NWT introduces act to implement UN declaration

NWT leaders shake hands as a UN declaration implementation bill is announced
NWT leaders shake hands as a UN declaration implementation bill is announced. Caitrin Pilkington/Cabin Radio

Premier Caroline Cochrane has introduced a bill that aims to ensure the NWT government upholds the principles of the UN Declaration on the Rights of Indigenous Peoples.

The territory said the proposed legislation was created by a working group of officials from the GNWT, Indigenous governments and Indigenous organizations. It has been in the works for years.

Speaking at the legislature on Wednesday, Cochrane said the United Nations Declaration on the Rights of Indigenous Peoples Implementation Act will “formalize the mechanisms the GNWT will use to ensure that future laws, regulations and policies are consistent with human rights as outlined in the declaration.”

Leaders from the Tłı̨chǫ Government, Sahtu Secretariat, Salt River First Nation, North Slave Métis Alliance, NWT Métis Nation, Gwich’in Tribal Council, Inuvialuit Regional Corporation, Délı̨nę Got’ı̨nę government and Acho Dene Koe First Nation were present to show their support of the bill.



Meanwhile, the NWT Council of Leaders, which brings together the GNWT and Indigenous governments, has agreed a memorandum of understanding to continue work on the UN declaration’s objectives.

“Given that Indigenous peoples compose a significant number of the residents of the Northwest Territories, it is essential that we lead the way in terms of properly implementing the United Nations declaration,” said Ken Kyikavichik, Grand Chief of the Gwich’in Tribal Council. “This MOU establishes a framework towards achieving this.”

Absent from the event were representatives from the Dene Nation.
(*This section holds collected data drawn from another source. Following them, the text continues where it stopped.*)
/-- A step that completes is an operation on the same state but for the model's own fields (log entries 5, 6 and 7). -/
theorem step_cases (h : step s = .next t) :
    ∃ i program choice, exec i { s with program := program, choice := choice } = .next t := by
  unfold step at h
  split at h
  · unfold idleStep at h
    split at h
    · exact ⟨.hostNone, s.program, s.choice, h⟩
    · split at h
      · next d _ => exact ⟨.process d.tag, s.program, s.choice + 1, h⟩
      · exact ⟨.hostNone, s.program, s.choice, h⟩
  · next sl rest _ =>
    split at h
    · next i _ => exact ⟨i, rest, s.choice, h⟩
    · cases h

/-- No operation writes CONFIG (R21). -/
theorem exec_config {i : Instr} (h : exec i s = .next t) : t.config = s.config := by
  obtain ⟨-, rfl⟩ | ⟨_, -, -, rfl⟩ | ⟨_, _, -, -, -, he⟩ | he := exec_cases h
  · rfl
  · rfl
  · exact he.config
  · exact he.config

end Sys2Proof.Machine

namespace Sys2Proof.Proofs

open Sys2Proof.Machine

/-- Settles O44: between steps no entry is in hand, so a stage has no event to append, and PROCESS appends the one event
of the entry it has taken. -/
theorem onlyProcessAppendsAndOnlyResetClearsOut : Obligations.OnlyProcessAppendsAndOnlyResetClearsOut := by
  intro i s t hq h
  obtain ⟨hi, rfl⟩ | ⟨_, -, -, rfl⟩ | ⟨tag, bytes, hi, -, -, he⟩ | he := exec_cases h
  · exact .inr (.inl ⟨hi, rfl⟩)
  · exact .inl rfl
  · obtain ⟨-, hout⟩ | ⟨d, e, hd, -, htag, hout⟩ := he.entry
    · exact .inl hout
    · cases hd
      exact .inr (.inr ⟨tag, e, hi, htag, hout⟩)
  · exact .inl (he.out_of_cur_none hq.1)

/-- Settles O45: a lookup in PENDING after RESET, after DELIVER's insertion, after PROCESS's removal, and after a stage,
which leaves PENDING as it is. -/
theorem pendingBytesAreNeverChanged : Obligations.PendingBytesAreNeverChanged := by
  intro i s t h
  obtain ⟨hi, rfl⟩ | ⟨bytes, rfl, -, rfl⟩ | ⟨tag, bytes, rfl, -, -, he⟩ | he := exec_cases h
  · exact ⟨fun u b hb => by simp at hb, fun hne => absurd hi hne⟩
  · constructor
    · intro u b hb
      rw [Memory.bytes?_insert, Option.or_eq_some_iff] at hb
      obtain hold | ⟨-, hnew⟩ := hb
      · exact .inl hold
      · obtain ⟨rfl, rfl⟩ : s.nextTag = u ∧ bytes = b := by simpa using hnew
        exact .inr ⟨rfl, rfl⟩
    · intro _ u b _ hb
      simp [Memory.bytes?_insert, hb]
  · rw [he.pending, State.take_pending]
    constructor
    · intro u b hb
      rw [Memory.bytes?_remove] at hb
      split at hb
      · cases hb
      · exact .inl hb
    · intro _ u b hne hb
      have hu : u ≠ tag := fun hut => hne (hut ▸ rfl)
      rw [Memory.bytes?_remove, if_neg hu]
      exact hb
  · rw [he.pending]
    exact ⟨fun u b hb => .inl hb, fun _ u b _ hb => hb⟩

/-- Settles O46: a step is an operation on a state with the same CONFIG, and no operation writes it. -/
theorem configurationNeverChanges : Obligations.ConfigurationNeverChanges := by
  constructor
  · exact fun i s t h => exec_config h
  · intro s t h
    obtain ⟨i, program, choice, hexec⟩ := step_cases h
    have hconfig := exec_config hexec
    exact hconfig

end Sys2Proof.Proofs
end

section
/-! What an EXTRACT answers on an entry that is not 103 bytes long (R64, log entry 3). -/

namespace Sys2Proof.Machine

/-- The length check of an EXTRACT precedes every read of the entry's bytes, so what would be written to RF does not
matter. -/
theorem onFrame_eq_refused {s : State} {d : Delivery} {r : RawFrame} (hc : s.cur = some d) (hr : s.rf = some r)
    (hl : d.bytes.length ≠ 103) (f : List Byte → RawFrame → RawFrame) : onFrame s f = .refused .notFrameLength := by
  simp [onFrame, hc, hr, frameSize, hl]

end Sys2Proof.Machine

namespace Sys2Proof.Proofs

open Sys2Proof.Machine

/-- Settles O19: each of the 25 EXTRACTs is `onFrame` with an update of RF, and `onFrame` refuses another length whatever
the update. -/
theorem extractIsRefusedOffTheFrame : Obligations.ExtractIsRefusedOffTheFrame := by
  intro s d r hc hr hl i hi
  obtain ⟨f, hf⟩ : ∃ f, exec i s = onFrame s f := by
    fin_cases hi <;> (dsimp only [exec]; exact ⟨_, rfl⟩)
  rw [hf]
  exact onFrame_eq_refused hc hr hl f

end Sys2Proof.Proofs
end

section
/-! The decoder in closed form (R71, R157): what the operation of each FRAME103 row writes to RF, and the three ways
DECODE ends. With CONVERT and STATUS in closed form, PROCESS follows (R186, R232). -/

namespace Sys2Proof.Machine

/-- What the operation of a FRAME103 row makes of RF on a frame of bytes `b` (R120): an EXTRACT fills its field, a SKIP
leaves RF as it is. -/
def frameWrite (b : List Byte) : Instr → RawFrame → RawFrame
  | .extractStart, r => { r with start := (frameOf b).start }
  | .extractLen, r => { r with len := (frameOf b).len }
  | .extractCtrl, r => { r with ctrl := (frameOf b).ctrl }
  | .extractId1, r => { r with id1 := (frameOf b).id1 }
  | .extractId2, r => { r with id2 := (frameOf b).id2 }
  | .extractCmd, r => { r with cmd := (frameOf b).cmd }
  | .extractPtype, r => { r with ptype := (frameOf b).ptype }
  | .extractSerial, r => { r with serial := (frameOf b).serial }
  | .extractTemp, r => { r with temp := (frameOf b).temp }
  | .extractVdc1, r => { r with vdc1 := (frameOf b).vdc1 }
  | .extractVdc2, r => { r with vdc2 := (frameOf b).vdc2 }
  | .extractAdc1, r => { r with adc1 := (frameOf b).adc1 }
  | .extractAdc2, r => { r with adc2 := (frameOf b).adc2 }
  | .extractAac, r => { r with aac := (frameOf b).aac }
  | .extractVac, r => { r with vac := (frameOf b).vac }
  | .extractFac, r => { r with fac := (frameOf b).fac }
  | .extractPnow, r => { r with pnow := (frameOf b).pnow }
  | .extractYday, r => { r with yday := (frameOf b).yday }
  | .extractToday, r => { r with today := (frameOf b).today }
  | .extractTotal, r => { r with total := (frameOf b).total }
  | .extractStatus, r => { r with status := (frameOf b).status }
  | .extractMonth, r => { r with month := (frameOf b).month }
  | .extractLastMonth, r => { r with lastMonth := (frameOf b).lastMonth }
  | .extractChecksum, r => { r with checksum := (frameOf b).checksum }
  | .extractEnd, r => { r with endMarker := (frameOf b).endMarker }
  | _, r => r

/-- The rows of FRAME103 in their order fill every field of RF. -/
theorem frameWrite_foldl_frameRows (b : List Byte) (r : RawFrame) :
    (frameRows.map FrameRow.op).foldl (fun r i => frameWrite b i r) r = frameOf b := rfl

variable {s : State} {d : Delivery} {r : RawFrame} {c : InverterRecord}

/-- An operation of a FRAME103 row completes on an accepted frame of 103 bytes and changes RF only (R120). -/
theorem exec_frameRow {i : Instr} (hi : i ∈ frameRows.map FrameRow.op) (hc : s.cur = some d) (hr : s.rf = some r)
    (hl : d.bytes.length = 103) : exec i s = .next { s with rf := some (frameWrite d.bytes i r) } := by
  have hskip : (.next s : Result) = .next { s with rf := some r } := by rw [← hr]
  have hextract := onFrame_eq_next hc hr hl (frameWrite · i)
  cases i with
  | skipRsv0 | skipRsv1 | skipRsv2 | skipRsv3 | skipRsv4 | skipRsv5 | skipRsv6 | skipRsv7 | skipRsv8 => exact hskip
  | hostNone | deliver | reset | reservedHostop3 | process | accept | lenchk | decode | convTemp | convVdc1 | convVdc2
  | convAdc1 | convAdc2 | convAac | convVac | convFac | convYday | convToday | convTotal | convPnow | convMonth
  | convLastMonth | convert | statusOff | statusReady | statusGenerating | statusNogrid | statusUnknown | status =>
    simp [frameRows, frameRowsLow, frameRowsHigh] at hi
  | _ => exact hextract
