-- ==== Sys2Proof/Word.lean ====
section
/-! DEFINITION. The word types of the part: bytes of the two links, and the 16-bit registers of the check value and of the line sequence. -/

namespace Sys2Proof

/-- One byte of a depot-line frame, of a vehicle-link request or of a termination record (R180 to R182). -/
abbrev Byte := BitVec 8

/-- A 16-bit register: the CRC-16 register (R143) and the line sequence (R153). -/
abbrev Word16 := BitVec 16

end Sys2Proof
end

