/-- What the adoption of an ACCEPTED finding has done, from the state `b` to `q`, where `branch` is the branch record's result for
the finding's epoch and measurer (R100, R104, R106, R107, R110, R112, R115): the bus record, one trace entry, and the evaluation
by the state and the band as R106 tabulates. NORMAL and WARNING change places or begin an onset, ATTRIBUTED ends outside the alarm
band, the latched states stay. An onset, and an alarm finding in CLAIM_WAIT, ATTRIBUTED and BUS_FAULT, makes a station claim whose
own branch result is below the alarm threshold. -/
def FindingAdopted (b : State) (branch : Option (Option Nat)) (epoch measurer r v : Nat) (q : State) : Prop :=
  let warnK := b.cfg.warn * v / 10000
  let alarmK := b.cfg.alarm * v / 10000
  let top := alarmK ≤ r ∧ warnK ≤ r
  let middle := alarmK ≤ r ∧ r < warnK
  let calm := b.epi.state = .normal ∨ b.epi.state = .warning
  let cs := b.epi.claimants.filter (fun c => decide (c.epoch = epoch))
  let figures : Onset := { epoch := epoch, measurer := measurer, r := r, voltage := v, warnK := warnK, alarmK := alarmK }
  let entered := traceTaken
    { epoch := epoch, measurer := measurer, r := some r, voltage := v, branch := branch, time := clock b } b.trc
  let fault := fun (c : FaultCode) (d : Nat) (op : OpState) =>
    faultAdded { time := clock b, code := c, detail := .number d, state := op }
  let claims := b.stc.op = .session ∧ ∃ rb, branch = some (some rb) ∧ rb < alarmK
  let moved := fun (e : Epi) => q.epi = e ∧ RestKept { b with trc := q.trc } q
  let quiet := fun (e : Epi) => moved e ∧ q.flt = b.flt
  let halted := q.stc.op = .halted ∧ (ContactorSafe b → q.stc.contactor = false) ∧ (MarksAgree b → MarksAgree q) ∧
    q.vlk.marks.fault = true ∧ q.dli.queue.leave = some { content := .none, failed := 0 }
  let doubled := fun (o : Option Onset) (members : List Claimant) => halted ∧ q.flt = fault .insDouble r b.stc.op b.flt ∧
    q.epi = { state := .doubleFault, claimants := members, window := none, onset := o }
  let claimed := fun (o : Option Onset) (members : List Claimant) (waits : Prop) => ∀ rb, b.stc.op = .session →
    branch = some (some rb) → rb < alarmK →
    let joined := joinClaimant { code := b.cfg.stationCode, epoch := epoch, rb := rb, departed := false } members
    halted ∧ q.dli.queue.claim = some { content := .claim epoch rb, failed := 0 } ∧
    (waits → joined.length = 1 → q.flt = fault .insLocal rb .session b.flt ∧
      q.epi = { state := .localFault, claimants := joined, window := none, onset := o }) ∧
    (¬ waits ∨ joined.length ≠ 1 → q.flt = fault .insDouble rb .halted (fault .insLocal rb .session b.flt) ∧
      q.epi = { state := .doubleFault, claimants := joined, window := none, onset := o })
  q.ins.busRecord = some { epoch := epoch, measurer := measurer, r := r, voltage := v, time := clock b } ∧
  q.trc = (if calm ∧ r < alarmK then { entered with frozen := true } else entered) ∧
  (calm → r < alarmK → b.trc.frozen = false → q.vlk.marks.traceFrozen = true) ∧
  (b.epi.state = .normal → top → quiet b.epi) ∧
  (b.epi.state = .normal → middle → moved { b.epi with state := .warning, window := none } ∧
    FaultRaised .insWarn (.number r) b q) ∧
  (b.epi.state = .warning → top → quiet { b.epi with state := .normal, window := none }) ∧
  (b.epi.state = .warning → middle → quiet b.epi) ∧
  (calm → r < alarmK → claimed (some figures) cs True) ∧
  (calm → r < alarmK → ¬ claims → cs.length < 2 → MarksAgree q ∧
    quiet { state := .claimWait, claimants := cs, window := some (b.now + 3 * b.cfg.ta * 1000), onset := some figures }) ∧
  (calm → r < alarmK → ¬ claims → 2 ≤ cs.length → doubled (some figures) cs) ∧
  (b.epi.state = .claimWait → r < alarmK → claimed b.epi.onset b.epi.claimants True) ∧
  (b.epi.state = .claimWait → alarmK ≤ r ∨ ¬ claims → quiet b.epi) ∧
  (b.epi.state = .attributed → top → MarksAgree q ∧
    quiet { b.epi with state := .normal, claimants := [], window := none }) ∧
  (b.epi.state = .attributed → middle → MarksAgree q ∧
    quiet { b.epi with state := .warning, claimants := [], window := none }) ∧
  (b.epi.state = .attributed → r < alarmK → claimed b.epi.onset b.epi.claimants False) ∧
  (∀ c, b.epi.state = .attributed → r < alarmK → ¬ claims → b.epi.claimants = [c] →
    (c.departed = true → doubled b.epi.onset [c]) ∧ (c.departed = false → quiet b.epi)) ∧
  (b.epi.state = .busFault → r < alarmK → claimed b.epi.onset b.epi.claimants False) ∧
  (b.epi.state = .busFault → alarmK ≤ r ∨ ¬ claims → quiet b.epi) ∧
  (b.epi.state = .localFault ∨ b.epi.state = .doubleFault → quiet b.epi)

/-- The bus voltage of the latest meter sample, and 0 where there is none, which no session meets (R94). -/
def sampledVoltage (s : State) : Nat := match s.mtr.latest with
  | some x => x.voltage
  | none => 0

/-- The result that a branch track leaves in the branch record: R_b where it is accepted, UNSETTLED otherwise (R94, R96, R97). -/
def trackResult : BranchTrack → Option Nat
  | .accepted x => some x
  | _ => none

/-- A branch track after its cycle in progress is discarded (R93, R98, R99): the held estimate is cleared, and an accepted or
UNSETTLED track stays. -/
def heldCleared : BranchTrack → BranchTrack
  | .held _ => .absent
  | b => b

/-- A branch track after its sixth cycle is cut short (R93, R98): without an acceptance before it, UNSETTLED. -/
def sixthCut : BranchTrack → BranchTrack
  | .accepted rb => .accepted rb
  | _ => .unsettled

/-- What the end of an own epoch has done, whatever its result, from the state `b` with the branch track given to `q` (R94 steps 1
to 3 and 6, R102): the branch record, the source off, the window closed, the FINDING queued, IDLE with nothing of the epoch's
cycles left, and the epoch timer started where the station is in SESSION still, and stopped where a fault has moved it out. -/
def OwnEpochEnded (b : State) (track : BranchTrack) (finding : TxContent) (q : State) : Prop :=
  q.ins.branchRecord = some { epoch := b.ins.epochNumber, injector := b.ins.injector, result := trackResult track } ∧
    q.ins.epochState = .idle ∧ q.ins.source = .off ∧ q.ins.cycleRecord = none ∧ q.ins.busTrack = none ∧
    q.ins.branchTrack = .absent ∧ q.ins.resend = false ∧ q.ins.lastEpoch = b.ins.lastEpoch ∧
    q.ins.epochTimer = (if q.stc.op = .session then
      some (b.now + (b.cfg.epochInterval * 1000 + b.cfg.stationCode * 100) * 1000) else none) ∧
    q.dli.queue.finding = some { content := finding, failed := 0 } ∧ q.htr.window = false ∧
    SameEntries q.ptb.entries b.ptb.entries ∧ q.ptb.unlisted = b.ptb.unlisted ∧
    (q.stc.op = .session → q.shu = b.shu ∧ q.dmu = b.dmu ∧ ZonesKept b.cfg.doseLimit b.htr.zones q.htr.zones) ∧
    q.cfg = b.cfg ∧ q.trm = b.trm ∧ q.now = b.now ∧ q.pending = b.pending

/-- The branch result that the own finding meets: that of the branch record just set, whose injector is the station itself (R94,
R107, R115). -/
def ownBranch (b : State) (track : BranchTrack) : Option (Option Nat) :=
  if b.ins.injector = b.cfg.stationCode then some (trackResult track) else none

/-- An own epoch has ended ACCEPTED with `x` (R94): its FINDING carries `x` and the sampled voltage, and the station adopts it. -/
def EpochAccepted (b : State) (track : BranchTrack) (x : Nat) (q : State) : Prop :=
  OwnEpochEnded b track (.finding b.ins.epochNumber 0 x (sampledVoltage b)) q ∧
    FindingAdopted b (ownBranch b track) b.ins.epochNumber b.cfg.stationCode x (sampledVoltage b) q

/-- An own epoch has ended UNSETTLED (R94, R101, R115): the bus record stays, the finding enters the trace once, and INS_UNSETTLED
is raised with the detail given, which halts under the stop policy alone. -/
def EpochUnsettled (b : State) (track : BranchTrack) (detail : Nat) (q : State) : Prop :=
  OwnEpochEnded b track (.finding b.ins.epochNumber 1 0 (sampledVoltage b)) q ∧ q.ins.busRecord = b.ins.busRecord ∧
    q.trc = traceTaken { epoch := b.ins.epochNumber, measurer := b.cfg.stationCode, r := none, voltage := sampledVoltage b,
                         branch := ownBranch b track, time := clock b } b.trc ∧
    FaultRaised .insUnsettled (.number detail) b q ∧ q.epi.onset = b.epi.onset ∧
    (b.cfg.policies.insUnsettled = false → RestKept { b with trc := q.trc } q ∧ q.epi = b.epi ∧ q.ptb = b.ptb) ∧
    (b.cfg.policies.insUnsettled = true → q.stc.op = .halted ∧ q.stc.contactor = false ∧
      q.dli.queue.leave = some { content := .none, failed := 0 })

end Sys2Proof.Machine
end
In 2021, the Dene Nation voted to reject a federal act regarding the UN declaration over concerns about the language of several sections, which the Dene Nation said limited the rights and freedoms outlined in the rest of the declaration.

As reported by NNSL at the time, some Dene leaders and Indigenous scholars say article 46 – which states that Indigenous peoples cannot take actions that “impair, totally or in part, the territorial integrity or political unity of sovereign and independent states” – dilutes the rest of the declaration.



Article 46 was one of several issues brought up by the Dene Nation during a recent presentation to the UN Special Rapporteur.

Asked whether the NWT’s bill addresses any of the concerns raised by the Dene Nation, Cochrane said the bill will focus on areas of common ground.

Premier Caroline Cochrane addresses attendees at March 29, 2023 news conference
Premier Caroline Cochrane addresses attendees at a March 29, 2023 news conference. Caitrin Pilkington/Cabin Radio

“It took a lot of time, a lot of officials, a lot of people – and I really congratulate all the people that worked on this – to actually find areas that were common, that we agreed on,” said Cochrane.

“Dene Nation might not agree with it, but we have chiefs here from within the Dene Nation that do agree with it. The work that we’re doing, the memorandum of understanding, will not be signed by 100 percent of all Indigenous governments. It’s a majority.”

Danny Gaudet, Ɂek’wahtı̨dǝ́ of the Délı̨nę Got’ı̨nę Government, said leaders should focus on the possible good that stands to come from the bill.

“I understand that Dene Nation was opposed to some aspects of the declaration,” he said. “But in the end, you know, our community in Délı̨nę has been fighting an uphill battle to have our right to self-government recognized.

“Over the years, we’ve come to realize that we’re not going to get everything we want today, at one table, at one sitting. It’s a long journey, a long process, and documents like this might not be perfect, but they help that process.”

More details of the bill are expected to be released this week. Its full text was not immediately available, meaning it is not yet clear how the approach outlined in the bill will be substantially different than current efforts between the GNWT and Indigenous leaders to collaborate on governance.



Cochrane said the bill’s main deliverable will be a framework for implementation of the UN declaration.

“This isn’t going to happen overnight,” she said.

“It took us three years just to get to this bill, and the hard work is just beginning.

“It’s not about just putting a bill out there that says, ‘We recognize your rights.’ We’ve been doing that too long. This is about starting that work.”